Collected data
• • • • • • •
-- ==== Sys2Proof/Machine/Mailbox.lean ====
section
/-!
DEFINITION. The mailbox hardware (R331-R344, R349-R351): slots and messages, sequence classes, completions and events, and the watchdog.
-/
namespace Sys2Proof.Machine

/-! ## Slots (R334) -/

/-- One byte into a CRC-32C, reflected. -/
def crcByte (c b : Nat) : Nat :=
  (List.range 8).foldl (fun v _ => if v % 2 = 1 then (v / 2) ^^^ 0x82F63B78 else v / 2) (c ^^^ (b % 256))

/-- CRC-32C of a list of byte values. -/
def crc32c (l : List Nat) : Nat := (l.foldl crcByte 0xFFFFFFFF) ^^^ 0xFFFFFFFF

/-- Little-endian number of byte values. -/
def leOf (l : List Nat) : Nat := l.foldr (fun b v => b % 256 + 256 * v) 0

/-- Read a slot of 64 byte values (Table 164). -/
def slotOf (l : List Nat) : MSlot :=
  let h := leOf (l.take 8)
  { seq := h % 65536, idx := bits h 16 4, last := bits h 20 4, magicOk := bits h 24 8 == 0xC5
    chkOk := bits h 32 32 == crc32c (l.take 4 ++ l.drop 8), body := (List.range 56).map fun k => l.getD (8 + k) 0 % 256 }

/-- The slot at place `pos` of the command ring: on chip as the SRAM holds it, in host memory as the transfer brought it. -/
def Pkg.slotBytes (s : Pkg) (m pos : Nat) (fetched : List Nat) : List Nat :=
  if s.b .MBX_CTRL_ONCHIP m then (readBytes s.sram (0xD0000 + m * 0x3000 + pos % 128 * 64) 64).map (·.toNat) else fetched

/-! ## Commands as they arrive (R335, Tables 165 and 169) -/

/-- Opcodes of Table 169 with their ARGLEN and the FLAGS bits they define. -/
def cmdShape : Nat → Option (Nat × Nat)
  | 0x01 => some (0, 0) | 0x02 => some (0, 0) | 0x03 => some (8, 0) | 0x04 => some (8, 0) | 0x10 => some (12, 1) | 0x11 => some (0, 0)
  | 0x12 => some (12, 0) | 0x13 => some (0, 0) | 0x20 => some (24, 0) | 0x21 => some (0, 0) | 0x22 => some (80, 1) | 0x30 => some (5, 0)
  | 0x31 => some (16, 0) | 0x32 => some (20, 0) | 0x33 => some (20, 0) | 0x40 => some (28, 0) | 0x50 => some (20, 0) | 0x51 => some (20, 0)
  | 0x60 => some (36, 0) | 0x61 => some (36, 0) | 0x62 => some (0, 0) | 0x63 => some (1, 0) | 0x70 => some (1, 0) | 0x80 => some (16, 0)
  | 0x81 => some (2, 0)
  | _ => none

/-- Offset of the host address of a command's arguments. -/
def hostArg : Nat → Option Nat
  | 0x03 => some 0 | 0x04 => some 0 | 0x12 => some 0 | 0x32 => some 8 | 0x33 => some 8 | 0x40 => some 16 | 0x50 => some 8 | 0x51 => some 8
  | 0x80 => some 8
  | _ => none

/-- Every argument lies in the range Table 169 gives it for a part with `dies` dies. -/
def Msg.rangeOk (j : Msg) (dies : Nat) : Bool :=
  (match hostArg j.op with
   | some o => j.arg o 8 % 8 == 0
   | none => true) &&
  match j.op with
  | 0x10 => j.arg 0 8 % 16 == 0 && decide (1 ≤ j.arg 8 4) && decide (j.arg 8 4 ≤ 65536)
  | 0x20 => j.runArgsOk
  | 0x22 => decide (j.arg 0 1 < 256) && j.arg 8 8 != 0
  | 0x30 => decide (j.arg 0 1 < dies) && decide (j.arg 1 1 < 64) && bits (j.arg 4 1) 2 2 == 0
  | 0x31 => decide (j.arg 0 1 < dies) && decide (j.arg 1 1 ≤ 1)
  | 0x32 | 0x33 => j.arg 16 4 % 8 == 0 && j.arg 0 8 % 8 == 0
  | 0x40 => decide (j.arg 0 1 < dies)
  | 0x50 => decide (j.arg 0 1 < 4 * dies) && decide (1 ≤ j.arg 16 4) && decide (j.arg 16 4 ≤ 65536)
  | 0x51 => decide (j.arg 0 1 < 4 * dies) && decide (1 ≤ j.arg 16 4)
  | 0x63 => decide (1 ≤ j.arg 0 1) && decide (j.arg 0 1 ≤ 7)
  | 0x70 => decide (j.arg 0 1 < dies)
  | _ => true

/-- The header, LAST and arguments of a message pass (R335, R338). -/
def msgOk (j : Msg) (body : List Nat) (last dies : Nat) : Bool :=
  let b := fun (k : Nat) => body.getD k 0
  let len := b 4 + 256 * b 5
  let need := if len ≤ 40 then 0 else (len - 40 + 55) / 56
  decide (b 1 < 4) && decide (b 2 < 16) && b 6 == 0 && b 7 == 0 && last == need &&
  (match cmdShape j.op with
   | some (n, f) => len == n && (j.flags &&& f) == j.flags
   | none => false) && j.rangeOk dies

/-! ## Completions and intake (R336-R342) -/

/-- Form a completion for a message that is not in progress. -/
def Pkg.answerNow (s : Pkg) (m seq op : Nat) (st : Status) (orig : Nat) (r tag : Nat) (result : List Nat) : Pkg :=
  s.form m { seq := seq, op := op, status := st.ctorIdx, orig := orig, reason := r, qdepth := s.inflight m, tag := tag, result := result }

/-- A new message that completes at once: its SEQ is consumed and its outcome cached. -/
def Pkg.answerNew (s : Pkg) (m seq op tag : Nat) (st : Status) (r : Reason) (result : List Nat := []) : Pkg :=
  let s := s.updMail m fun x => { x with cache := cachePut x.cache { seq := seq, op := op, status := some st, reason := r, result := result } }
  let s := if st = .busy then s.inc .MBX_MSG_BUSY m else s
  s.answerNow m seq op st 0 r.ctorIdx tag result

/-- A duplicate (R339). Where the cache holds nothing of that SEQ any more, what it would have held is not defined. -/
def Pkg.duplicate (s : Pkg) (m seq op tag : Nat) : Pkg :=
  let s := s.inc .MBX_MSG_DUP m
  match (s.mail m).cache.find? fun e => e.seq == seq with
  | some e =>
    match e.status with
    | some st => s.answerNow m seq op .duplicate st.ctorIdx e.reason.ctorIdx tag e.result
    | none => s.answerNow m seq op .duplicate 15 0 tag []
  | none =>
    let (o, s) := s.draw 4
    let (r, s) := s.draw 8
    let (l, s) := s.draws 8 16
    s.answerNow m seq op .duplicate o r tag l

/-- A new message (Table 167a, d = 0): its SEQ is consumed; it is turned away, answered by the hardware while no firmware is there, or
accepted, with a work item. -/
def Pkg.intakeNew (s : Pkg) (m : Nat) (seq last : Nat) (body : List Nat) : Pkg :=
  let b := fun (k : Nat) => body.getD k 0
  let tag := leOf ((body.drop 8).take 8)
  let s := s.p .MBX_SEQ m (seq + 1)
  let j : Msg := { seq := seq, op := b 0, prio := min (b 1 % 4) (s.g .MBX_CTRL_PRIO m), inst := b 2 % 16, flags := b 3
                   args := (body.drop 16).take (b 4 + 256 * b 5), tag := tag, order := s.jobs }
  if s.masterFailed then s.answerNew m seq j.op tag .fault .mpFailed
  else if (cmdShape j.op).isNone then s.answerNew m seq j.op tag .rejected .badOpcode
  else if !msgOk j body last s.part.model.dies then s.answerNew m seq j.op tag .rejected .badArgs
  else if !s.b .MBX_PKG_STAT_FW_READY 0 then s.answerNew m seq j.op tag .busy .notReady (List.replicate 8 0)
  else
    let s := { s with jobs := s.jobs + 1 }.updMail m fun x =>
      { x with run := x.run ++ [j], cache := cachePut x.cache { seq := seq, op := j.op, status := none } }
    s.newItem (.cmd m seq) j.prio (if namesInst j.op then some j.inst else none)

/-- The device overwrites the key bytes of a KEY_EF_PROGRAM or KEY_BB_WRITE message in the ring (R347). -/
def Pkg.wipeKey (s : Pkg) (m pos op : Nat) : Pkg :=
  if op = 0x60 ∨ op = 0x61 then s.ringWrite m 0 (pos % s.ringN m * 64 + 24) (List.replicate 32 0) else s

/-- A whole message reaches intake (R338). -/
def Pkg.intake (s : Pkg) (m : Nat) (a : Asm) : Pkg :=
  let s := ((s.updMail m fun x => { x with asm := none }).inc .MBX_SLOT_USED m a.n).inc .MBX_MSG_IN m
  let op := a.body.getD 0 0
  let tag := leOf ((a.body.drop 8).take 8)
  let s := s.wipeKey m a.pos op
  let d := dist16 a.seq (s.g .MBX_SEQ m)
  if d = 0 then s.intakeNew m a.seq a.last a.body
  else if 65280 ≤ d then s.duplicate m a.seq op tag
  else if 32768 ≤ d then s.answerNow m a.seq op .rejected 0 Reason.seqStale.ctorIdx tag []
  else s.answerNow m a.seq op .rejected 0 Reason.seqGap.ctorIdx tag []

/-- Discard the message being assembled: its slots count as discarded. -/
def Pkg.dropAsm (s : Pkg) (m : Nat) : Pkg :=
  match (s.mail m).asm with
  | some a => (s.updMail m fun x => { x with asm := none }).inc .MBX_SLOT_DISC m a.n
  | none => s

/-- The mailbox takes slots now: enabled, a slot posted, below MAXQ, the pool not empty, and die 0's MP not restarting (R342, R350, R368). -/
def Pkg.intakeOpen (s : Pkg) (m : Nat) : Bool :=
  s.b .MBX_CTRL_EN m && dist16 (s.g .MBX_CMD_TAIL m) (s.g .MBX_CMD_HEAD m) != 0 && decide (s.inflight m + s.cplPend m < s.maxq m) &&
  s.g .SCH_POOL 0 != 0 && s.g .MBX_MP_STAT_STATE 0 != 3

/-- A slot taken at place `pos` (R336). -/
def Pkg.slotIn (s : Pkg) (m pos : Nat) (x : MSlot) : Pkg :=
  if !(x.magicOk && x.chkOk) then
    let seq := match (s.mail m).asm with | some a => a.seq | none => x.seq
    let s := (((s.p .MBX_STAT_SLOT_ERR m 1).dropAsm m).inc .MBX_SLOT_DISC m).inc .MBX_MSG_DISC m
    s.answerNow m seq 0 .rejected 0 Reason.slotCheck.ctorIdx 0 []
  else
    let go := fun (s : Pkg) (a : Asm) => if a.last < a.n then s.intake m a else s.updMail m fun y => { y with asm := some a }
    if x.idx = 0 then go (s.dropAsm m) { seq := x.seq, last := x.last, n := 1, body := x.body, pos := pos }
    else match (s.mail m).asm with
      | some a => if x.seq = a.seq ∧ x.idx = a.n then go s { a with n := a.n + 1, body := a.body ++ x.body } else s.inc .MBX_SLOT_DISC m
      | none => s.inc .MBX_SLOT_DISC m

/-- SLOT_TAKE: the device takes the next posted slot of mailbox `m`; `fetched` is what its transfer brought from host memory. -/
def Pkg.slotTake (s : Pkg) (m : Nat) (fetched : List Nat) : Pkg :=
  if s.intakeOpen m then
    let pos := s.g .MBX_CMD_HEAD m
    let x := slotOf (s.slotBytes m pos fetched)
    (s.inc .MBX_CMD_HEAD m).slotIn m pos x
  else s

/-- PARTIAL_MESSAGE_TIMEOUT: 50 ms after its first slot the message is discarded. -/
def Pkg.partialTimeout (s : Pkg) (m : Nat) : Pkg :=
  match (s.mail m).asm with
  | some a =>
    ((s.dropAsm m).inc .MBX_MSG_DISC m).answerNow m a.seq (a.body.getD 0 0) .rejected 0 Reason.incomplete.ctorIdx (leOf ((a.body.drop 8).take 8)) []
  | none => s

/-! ## Rings (R332, R337, R340, R349) -/

/-- DOORBELL: a new TAIL, or the cause of its refusal. Slots that it posts or takes back count. -/
def Pkg.doorbell (s : Pkg) (m v : Nat) : Nat ⊕ Pkg :=
  let gap := dist16 v (s.g .MBX_CMD_HEAD m)
  if s.ringN m < gap then .inl 5
  else
    let old := dist16 (s.g .MBX_CMD_TAIL m) (s.g .MBX_CMD_HEAD m)
    .inr ((s.p .MBX_CMD_TAIL m v).inc .MBX_SLOT_POSTED m (2 ^ 32 + gap - old))

/-- CPL_HEAD_WRITE. -/
def Pkg.cplHead (s : Pkg) (m v : Nat) : Nat ⊕ Pkg :=
  if s.ringN m < dist16 (s.g .MBX_CPL_TAIL m) v then .inl 5 else .inr (s.p .MBX_CPL_HEAD m v)

/-- A completion entry as 32 byte values (Table 166). -/
def Cpl.entry (c : Cpl) (phase : Nat) : List Nat :=
  leVals c.seq 2 ++ [c.op, c.status + 16 * c.orig, c.reason, c.qdepth, phase, 0] ++ leVals c.tag 8 ++ (List.range 16).map fun k => c.result.getD k 0

/-- COMPLETION_WRITE: the oldest completion that waits goes into the ring when there is room. -/
def Pkg.cplWrite (s : Pkg) (m : Nat) : Pkg :=
  match (s.mail m).cplq with
  | [] => s
  | c :: l =>
    if dist16 (s.g .MBX_CPL_TAIL m) (s.g .MBX_CPL_HEAD m) < s.ringN m then
      let n := (s.mail m).wrote
      let bytes := (c.entry (1 - n / s.ringN m % 2)).map (BitVec.ofNat 8)
      let s := s.ringWrite m 0x2000 (s.g .MBX_CPL_TAIL m % s.ringN m * 32) bytes
      let s := ((s.updMail m fun x => { x with cplq := l, wrote := n + 1 }).inc .MBX_CPL_TAIL m).inc .MBX_CPL_WR m
      if s.b .MBX_CTRL_IRQ_EN m then s.raiseVec m else s
    else s

/-- FETCH_RETRY: a transfer of mailbox `m`'s rings in host memory fails and is tried again. -/
def Pkg.fetchRetry (s : Pkg) (m : Nat) : Pkg := if s.b .MBX_CTRL_ONCHIP m then s else (s.p .MBX_STAT_FETCH_ERR m 1).incSat .SCH_DMA_RETRY 0

/-- MAILBOX_RESET: the cause of its refusal, or the mailbox afresh with EXPECTED as it was. -/
def Pkg.mailReset (s : Pkg) (m : Nat) : Nat ⊕ Pkg :=
  if s.b .MBX_CTRL_EN m ∨ s.inflight m ≠ 0 ∨ s.cplPend m ≠ 0 then .inl 4
  else .inr ((s.setMail m {}).each [.MBX_CMD_TAIL, .MBX_CMD_HEAD, .MBX_CPL_TAIL, .MBX_CPL_HEAD, .MBX_SLOT_POSTED, .MBX_SLOT_USED, .MBX_SLOT_DISC,
    .MBX_MSG_IN, .MBX_MSG_DISC, .MBX_CPL_WR, .MBX_MSG_DUP, .MBX_MSG_BUSY] fun s f => s.p f m 0)

/-- An event entry as 32 byte values (R349). -/
def Evt.entry (e : Evt) (phase : Nat) : List Nat :=
  leVals e.num 2 ++ [e.typ, e.inst.getD 0 + 16 * b2n e.inst.isSome, 0, 0, phase, 0] ++ (List.range 24).map fun k => e.data.getD k 0

/-- EVENT_WRITE: the oldest event goes into the event ring when there is room; lost events are then told by one LOST entry. -/
def Pkg.eventWrite (s : Pkg) : Pkg :=
  let n := 2 ^ s.g .MBX_EVT_CTRL_LOG2N 0
  match s.evts with
  | [] => s
  | e :: l =>
    if s.b .MBX_EVT_CTRL_EN 0 ∧ dist16 (s.g .MBX_EVT_TAIL 0) (s.g .MBX_EVT_HEAD 0) < n then
      let bytes := (e.entry (1 - s.g .MBX_EVT_WR 0 / n % 2)).map (BitVec.ofNat 8)
      let s := { s with host := writeBytes s.host (s.g .MBX_EVT_BASE 0 + s.g .MBX_EVT_TAIL 0 % n * 32) bytes, evts := l }
      let s := (s.inc .MBX_EVT_TAIL 0).inc .MBX_EVT_WR 0
      let s := if s.b .MBX_EVT_CTRL_IRQ_EN 0 then s.raiseVec 16 else s
      if s.evtLost = 0 then s else { s with evtLost := 0 }.event 15 none (leVals s.evtLost 4)
    else s

/-! ## Watchdog and restart (R350, R351, Tables 172 and 173) -/

/-- Commands that have begun end FAULT: those of die `d`'s MP, an MP_RESTART excepted. -/
def Pkg.endBegun (s : Pkg) (d : Nat) (r : Reason) : Pkg :=
  let l := s.allJobs.filter fun e => e.2.started && e.2.die == d && e.2.op != 0x70
  let gone := fun (m seq : Nat) => l.any fun e => e.1 == m && e.2.seq == seq
  let s := s.each l fun s e => s.failCmd e.1 e.2.seq r
  { s with sends := s.sends.map (fun x => if !x.deferred && gone x.mbx x.seq then { x with ended := true } else x), recvs := s.recvs.filter fun x => !gone x.mbx x.seq }

/-- Work items on engine `e` return to the ready list. -/
def Pkg.itemsBack (s : Pkg) (e : Nat) : Pkg :=
  ({ s with sch.items := s.sch.items.map fun (x : Item) => if x.engine == some e then { x with engine := none } else x }).engIdle e

/-- The MP of die `d` restarts (Table 172 from its second row): a halt ends, commands it executed end, its items return, and a relocation
copy on the die is abandoned. RST_HALT holds it before its first instruction (R419). -/
def Pkg.mpRestart (s : Pkg) (d : Nat) : Pkg :=
  let s := (s.ps [(.MBX_MP_STAT_STATE, d, 3), (.DBG_MP_STAT_HALTED, d, 0)]).endBegun d .mpRestart
  let moved := (List.range 16).filter fun i => match Store.get none s.reloc i with
    | some r => d == 0 || r.moves.any fun e => e.2.1 / 64 == d
    | none => false
  let s := (s.each moved Pkg.relocAbandon).itemsBack d
  if s.b .DBG_MP_CTL_RST_HALT d then s.mpHalt d 5 else s

/-- WDOG_EXPIRY: not while debug holds the MP, unless WDOG_RUN is 1 (R417). The package master is notified of another die's. -/
def Pkg.wdogExpiry (s : Pkg) (d : Nat) : Pkg :=
  if s.g .MBX_MP_STAT_STATE d = 2 ∧ (!s.b .DBG_MP_STAT_HALTED d ∨ s.b .DBG_MP_CTL_WDOG_RUN d) then
    let s := ((s.incSat .MBX_WDOG_CNT d).p .MBX_MP_STAT_WDOG_EXP d 1).raiseVec 17
    (if d = 0 then s else s.notify 0 .watchdog d).mpRestart d
  else s

/-- MP_RESTART commands that name die `d`. -/
def Pkg.restartJobs (s : Pkg) (d : Nat) : List (Nat × Msg) := s.allJobs.filter fun e => e.2.started && e.2.op == 0x70 && e.2.arg 0 1 == d

/-- MP_REBOOT_DONE. -/
def Pkg.mpRebooted (s : Pkg) (d : Nat) : Pkg :=
  if s.g .MBX_MP_STAT_STATE d = 3 ∧ !s.b .DBG_MP_STAT_HALTED d then
    let s := ((s.p .MBX_MP_STAT_STATE d 2).incSat .MBX_MP_RESTART_CNT d).event 6 none [d, 0]
    s.each (s.restartJobs d) fun s e => s.done e.1 e.2.seq
  else s

/-- MP_FAILED: the MP was not READY 600 ms after its expiry. -/
def Pkg.mpFailed (s : Pkg) (d : Nat) : Pkg :=
  if s.g .MBX_MP_STAT_STATE d = 3 then
    let s := (((s.p .MBX_MP_STAT_STATE d 4).event 6 none [d, 1]).raiseVec 17)
    let s := s.each (s.restartJobs d) fun s e => s.failCmd e.1 e.2.seq .mpFailed
    if d ≠ 0 then s.faultDie d
    else
      let s := (s.each (List.range 16) fun s i => s.fault i .engineFault).p .MBX_PKG_STAT_MASTER_FAILED 0 1
      let s := s.lqDiscard (fun _ => true) .fault .mpFailed
      let s := s.each s.allJobs fun s e => s.failCmd e.1 e.2.seq .mpFailed
      { s with sends := s.sends.map (fun x => { x with ended := x.ended || !x.deferred }), recvs := [] }
  else s

end Sys2Proof.Machine
end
• • • • • • •
TRY IT ->
Starting with the line that holds "not defined. -/" and ending with the line that holds "let op := a.body.getD 0 0", retype every line in the data above exactly, and nothing else.

ANSWER SECTION ->
/-- A duplicate (R339). Where the cache holds nothing of that SEQ any more, what it would have held is not defined. -/
def Pkg.duplicate (s : Pkg) (m seq op tag : Nat) : Pkg :=
  let s := s.inc .MBX_MSG_DUP m
  match (s.mail m).cache.find? fun e => e.seq == seq with
  | some e =>
    match e.status with
    | some st => s.answerNow m seq op .duplicate st.ctorIdx e.reason.ctorIdx tag e.result
    | none => s.answerNow m seq op .duplicate 15 0 tag []
  | none =>
    let (o, s) := s.draw 4
    let (r, s) := s.draw 8
    let (l, s) := s.draws 8 16
    s.answerNow m seq op .duplicate o r tag l

/-- A new message (Table 167a, d = 0): its SEQ is consumed; it is turned away, answered by the hardware while no firmware is there, or
accepted, with a work item. -/
def Pkg.intakeNew (s : Pkg) (m : Nat) (seq last : Nat) (body : List Nat) : Pkg :=
  let b := fun (k : Nat) => body.getD k 0
  let tag := leOf ((body.drop 8).take 8)
  let s := s.p .MBX_SEQ m (seq + 1)
  let j : Msg := { seq := seq, op := b 0, prio := min (b 1 % 4) (s.g .MBX_CTRL_PRIO m), inst := b 2 % 16, flags := b 3
                   args := (body.drop 16).take (b 4 + 256 * b 5), tag := tag, order := s.jobs }
  if s.masterFailed then s.answerNew m seq j.op tag .fault .mpFailed
  else if (cmdShape j.op).isNone then s.answerNew m seq j.op tag .rejected .badOpcode
  else if !msgOk j body last s.part.model.dies then s.answerNew m seq j.op tag .rejected .badArgs
  else if !s.b .MBX_PKG_STAT_FW_READY 0 then s.answerNew m seq j.op tag .busy .notReady (List.replicate 8 0)
  else
    let s := { s with jobs := s.jobs + 1 }.updMail m fun x =>
      { x with run := x.run ++ [j], cache := cachePut x.cache { seq := seq, op := j.op, status := none } }
    s.newItem (.cmd m seq) j.prio (if namesInst j.op then some j.inst else none)

/-- The device overwrites the key bytes of a KEY_EF_PROGRAM or KEY_BB_WRITE message in the ring (R347). -/
def Pkg.wipeKey (s : Pkg) (m pos op : Nat) : Pkg :=
  if op = 0x60 ∨ op = 0x61 then s.ringWrite m 0 (pos % s.ringN m * 64 + 24) (List.replicate 32 0) else s

/-- A whole message reaches intake (R338). -/
def Pkg.intake (s : Pkg) (m : Nat) (a : Asm) : Pkg :=
  let s := ((s.updMail m fun x => { x with asm := none }).inc .MBX_SLOT_USED m a.n).inc .MBX_MSG_IN m
  let op := a.body.getD 0 0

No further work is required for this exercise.